» **Task objective**
Hunt through the lines below for the string "Decidable" and copy each one that has it.

Stored items:
-- ==== Sys2Proof/Laws/KeepsStore.lean ====
section
/-! SUPPORT. What the operations of registers, stores, compute units, LSUs and BMU keep: canonical maps, the queue, and the engines that are present. -/

namespace Sys2Proof.Laws

open Sys2Proof.Machine

variable {kq : List Instr} {km : Half} {s : State}

/-- An update of other fields keeps what `keeps` says. -/
theorem keeps_mk {f_now : Nat} {f_tb : BitVec 67} {f_ecc : Ecc} {f_power : PowerState} {f_holdAt : Nat} {f_request : Option PowerRequest} {f_bases : Vector Base 8} {f_alm : Almanac} {f_pins : Vector Pin 64} {f_wcs : Vector Counter 32} {f_caps : Vector Capture 32} {f_time : TimeCtl} {f_engines : Vector Engine 16} {f_mtx : Matrix} {f_logn : List LogEntry} {f_logAt : Option Nat} {f_cur : Curator} {f_hl : Hl} {f_pcie : Pcie} {f_eth : Vector Eth 2} {f_lbp : Vector Lbp 2} {f_uart : Vector Uart 4} {f_spi : Vector Spi 3} {f_i2c : Vector I2c 2} {f_brk : Vector Nat 24} {f_dma : Vector Dma 8} {f_boot : Boot} {f_supply : Supply} {f_tap : Tap} {f_volts : Byte} {f_swiAt : Option (Nat × Word)} {f_flash : List (Nat × Option Byte)} {f_qspi : Nat} {f_map : Vector (Option EngId) 16} {f_image : Option Image} {f_released : Bool} {f_rdata : List Word} {f_free : Nat}
    (h : State.keeps kq km s) :
    State.keeps kq km ⟨f_now, f_tb, s.mem, s.cat, s.csr, f_ecc, f_power, f_holdAt, f_request, f_bases, f_alm, f_pins, f_wcs, f_caps, f_time, f_engines, f_mtx, s.logq, f_logn, f_logAt, f_cur, f_hl, f_pcie, f_eth, f_lbp, f_uart, f_spi, f_i2c, f_brk, f_dma, f_boot, f_supply, f_tap, f_volts, f_swiAt, f_flash, f_qspi, s.engmask, f_map, f_image, f_released, f_rdata, f_free, s.pending⟩ := h

theorem keeps_ite {c : Prop} [Decidable c] {x y : State} (hx : c → x.keeps kq km) (hy : ¬c → y.keeps kq km) :
    (if c then x else y).keeps kq km := by
  split
  · exact hx ‹_›
  · exact hy ‹_›

theorem foldl_keeps {β : Type} {f : State → β → State} (hf : ∀ s i, State.keeps kq km s → (f s i).keeps kq km) (l : List β) :
    ∀ s, State.keeps kq km s → (l.foldl f s).keeps kq km := by
  induction l with
  | nil => exact fun _ h => h
  | cons i l ih => exact fun s h => ih _ (hf s i h)

theorem forAll_keeps {n : Nat} {f : Fin n → State → State} (hf : ∀ i s, State.keeps kq km s → (f i s).keeps kq km)
    (h : s.keeps kq km) : (forAll f s).keeps kq km :=
  foldl_keeps (fun s i hs => hf i s hs) _ s h

theorem setReg_keeps (a : Nat) (v : Word) (h : s.keeps kq km) : (s.setReg a v).keeps kq km :=
  ⟨⟨h.1.1, csr_wf_setReg s a v h.1.2.1, h.1.2.2⟩, h.2⟩

theorem resetRegs_keeps (p : Nat → Bool) (h : s.keeps kq km) : (s.resetRegs p).keeps kq km :=
  ⟨⟨h.1.1, csr_wf_resetRegs s p h.1.2.1, h.1.2.2⟩, h.2⟩

theorem setMemByte_keeps (a : Nat) (b : Byte) (h : s.keeps kq km) : (s.setMemByte a b).keeps kq km :=
  ⟨⟨memory_wf_setMemByte s a b h.1.1, h.1.2⟩, h.2⟩

theorem clearMem_keeps (p : Nat → Bool) (h : s.keeps kq km) : (s.clearMem p).keeps kq km :=
  ⟨⟨memory_wf_clearMem s p h.1.1, h.1.2⟩, h.2⟩

/-- The state of a pair that equals `(a, t)`. -/
theorem snd_keeps {α : Type} {p : α × State} {a : α} {t : State} (he : p = (a, t)) (hk : p.2.keeps kq km) : t.keeps kq km := by
  subst he; exact hk

theorem thd_keeps {α β : Type} {p : α × β × State} {a : α} {b : β} {t : State} (he : p = (a, b, t))
    (hk : p.2.2.keeps kq km) : t.keeps kq km := by
  subst he; exact hk

theorem foldl_fst_keeps {α β : Type} {f : State × α → β → State × α}
    (hf : ∀ x i, x.1.keeps kq km → (f x i).1.keeps kq km) (l : List β) :
    ∀ x, x.1.keeps kq km → (l.foldl f x).1.keeps kq km := by
  induction l with
  | nil => exact fun _ h => h
  | cons i l ih => exact fun x h => ih _ (hf x i h)

theorem foldl_snd_keeps {α β : Type} {f : α × State → β → α × State}
    (hf : ∀ x i, x.2.keeps kq km → (f x i).2.keeps kq km) (l : List β) :
    ∀ x, x.2.keeps kq km → (l.foldl f x).2.keeps kq km := by
  induction l with
  | nil => exact fun _ h => h
  | cons i l ih => exact fun x h => ih _ (hf x i h)

theorem foldl_thd_keeps {α β γ : Type} {f : α × β × State → γ → α × β × State}
    (hf : ∀ x i, x.2.2.keeps kq km → (f x i).2.2.keeps kq km) (l : List γ) :
    ∀ x, x.2.2.keeps kq km → (l.foldl f x).2.2.keeps kq km := by
  induction l with
  | nil => exact fun _ h => h
  | cons i l ih => exact fun x h => ih _ (hf x i h)

/-- The state in the left or right of a sum. -/
theorem inl_keeps {α β : Type} {x : α ⊕ β} {P : α → Prop} {Q : β → Prop} {t : α} (he : x = .inl t) (h : x.elim P Q) : P t := by
  subst he; exact h

theorem inr_keeps {α β : Type} {x : α ⊕ β} {P : α → Prop} {Q : β → Prop} {t : β} (he : x = .inr t) (h : x.elim P Q) : Q t := by
  subst he; exact h

theorem pair_keeps {α : Type} (a : α) {t : State} (hk : t.keeps kq km) : (a, t).2.keeps kq km := hk

theorem pair_ite_keeps {α : Type} {c : Prop} [Decidable c] {x y : α × State} (hx : c → x.2.keeps kq km)
    (hy : ¬c → y.2.keeps kq km) : (if c then x else y).2.keeps kq km := by
  split
  · exact hx ‹_›
  · exact hy ‹_›

theorem drawWord_keeps (hk : s.keeps kq km) : s.drawWord.2.keeps kq km := hk

theorem drawn_keeps (n : Nat) (hk : s.keeps kq km) :
    (State.drawn s n).keeps kq km := by
  unfold State.drawn
  repeat' first | with_reducible assumption | with_reducible apply keeps_ite | intro _ | split | with_reducible apply keeps_mk

theorem orReg_keeps (a : Nat) (m : Word) (hk : s.keeps kq km) :
    (State.orReg s a m).keeps kq km := by
  unfold State.orReg
  repeat' first | with_reducible assumption | with_reducible apply setReg_keeps

theorem clrReg_keeps (a : Nat) (m : Word) (hk : s.keeps kq km) :
    (State.clrReg s a m).keeps kq km := by
  unfold State.clrReg
  repeat' first | with_reducible assumption | with_reducible apply setReg_keeps

theorem putBit_keeps (a i : Nat) (v : Bool) (hk : s.keeps kq km) :
    (State.putBit s a i v).keeps kq km := by
  unfold State.putBit
  repeat' first
    | with_reducible assumption
    | with_reducible apply orReg_keeps
    | with_reducible apply clrReg_keeps
    | with_reducible apply keeps_ite
    | intro _

theorem setFld_keeps (a lo n v : Nat) (hk : s.keeps kq km) :
    (State.setFld s a lo n v).keeps kq km := by
  unfold State.setFld
  repeat' first | with_reducible assumption | with_reducible apply setReg_keeps

theorem incReg_keeps (a : Nat) (hk : s.keeps kq km) :
    (State.incReg s a).keeps kq km := by
  unfold State.incReg
  repeat' first | with_reducible assumption | with_reducible apply setReg_keeps

theorem setEng_keeps (e : EngId) (x : Engine) (hk : s.keeps kq km) :
    (State.setEng s e x).keeps kq km := by
  unfold State.setEng
  repeat' first | with_reducible assumption | with_reducible apply keeps_ite | intro _ | split | with_reducible apply keeps_mk

theorem modEng_keeps (e : EngId) (f : Engine → Engine) (hk : s.keeps kq km) :
    (State.modEng s e f).keeps kq km := by
  unfold State.modEng
  repeat' first | with_reducible assumption | with_reducible apply setEng_keeps

theorem setBase_keeps (b : BaseId) (x : Base) (hk : s.keeps kq km) :
    (State.setBase s b x).keeps kq km := by
  unfold State.setBase
  repeat' first | with_reducible assumption | with_reducible apply keeps_ite | intro _ | split | with_reducible apply keeps_mk

theorem modBase_keeps (b : BaseId) (f : Base → Base) (hk : s.keeps kq km) :
    (State.modBase s b f).keeps kq km := by
  unfold State.modBase
  repeat' first | with_reducible assumption | with_reducible apply setBase_keeps

theorem setPin_keeps (p : PinId) (x : Pin) (hk : s.keeps kq km) :
    (State.setPin s p x).keeps kq km := by
  unfold State.setPin
  repeat' first | with_reducible assumption | with_reducible apply keeps_ite | intro _ | split | with_reducible apply keeps_mk

theorem modPin_keeps (p : PinId) (f : Pin → Pin) (hk : s.keeps kq km) :
    (State.modPin s p f).keeps kq km := by
  unfold State.modPin
  repeat' first | with_reducible assumption | with_reducible apply setPin_keeps

theorem setWc_keeps (m : WcId) (x : Counter) (hk : s.keeps kq km) :
    (State.setWc s m x).keeps kq km := by
  unfold State.setWc
  repeat' first | with_reducible assumption | with_reducible apply keeps_ite | intro _ | split | with_reducible apply keeps_mk

theorem modWc_keeps (m : WcId) (f : Counter → Counter) (hk : s.keeps kq km) :
    (State.modWc s m f).keeps kq km := by
  unfold State.modWc
  repeat' first | with_reducible assumption | with_reducible apply setWc_keeps

theorem setRing_keeps (r : BaseId) (x : Ring) (hk : s.keeps kq km) :
    (State.setRing s r x).keeps kq km := by
  unfold State.setRing
  repeat' first | with_reducible assumption | with_reducible apply keeps_ite | intro _ | split | with_reducible apply keeps_mk

theorem setFrames_keeps (e : EngId) (x : Frames) (hk : s.keeps kq km) :
    (State.setFrames s e x).keeps kq km := by
  unfold State.setFrames
  repeat' first | with_reducible assumption | with_reducible apply keeps_ite | intro _ | split | with_reducible apply keeps_mk

theorem setPort_keeps (e : EngId) (k : Nat) (v : Word) (hk : s.keeps kq km) :
    (State.setPort s e k v).keeps kq km := by
  unfold State.setPort
  repeat' first | with_reducible assumption | with_reducible apply modEng_keeps

theorem setVreg_keeps (e : EngId) (v : Nat) (w : Word) (hk : s.keeps kq km) :
    (State.setVreg s e v w).keeps kq km := by
  unfold State.setVreg
  repeat' first | with_reducible assumption | with_reducible apply setPort_keeps | with_reducible apply keeps_ite | intro _

theorem logLost_keeps  (hk : s.keeps kq km) :
    (State.logLost s).keeps kq km := by
  unfold State.logLost
  repeat' first | with_reducible assumption | with_reducible apply orReg_keeps | with_reducible apply incReg_keeps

» **Solution to this exercise**
theorem keeps_ite {c : Prop} [Decidable c] {x y : State} (hx : c → x.keeps kq km) (hy : ¬c → y.keeps kq km) :
theorem pair_ite_keeps {α : Type} {c : Prop} [Decidable c] {x y : α × State} (hx : c → x.2.keeps kq km)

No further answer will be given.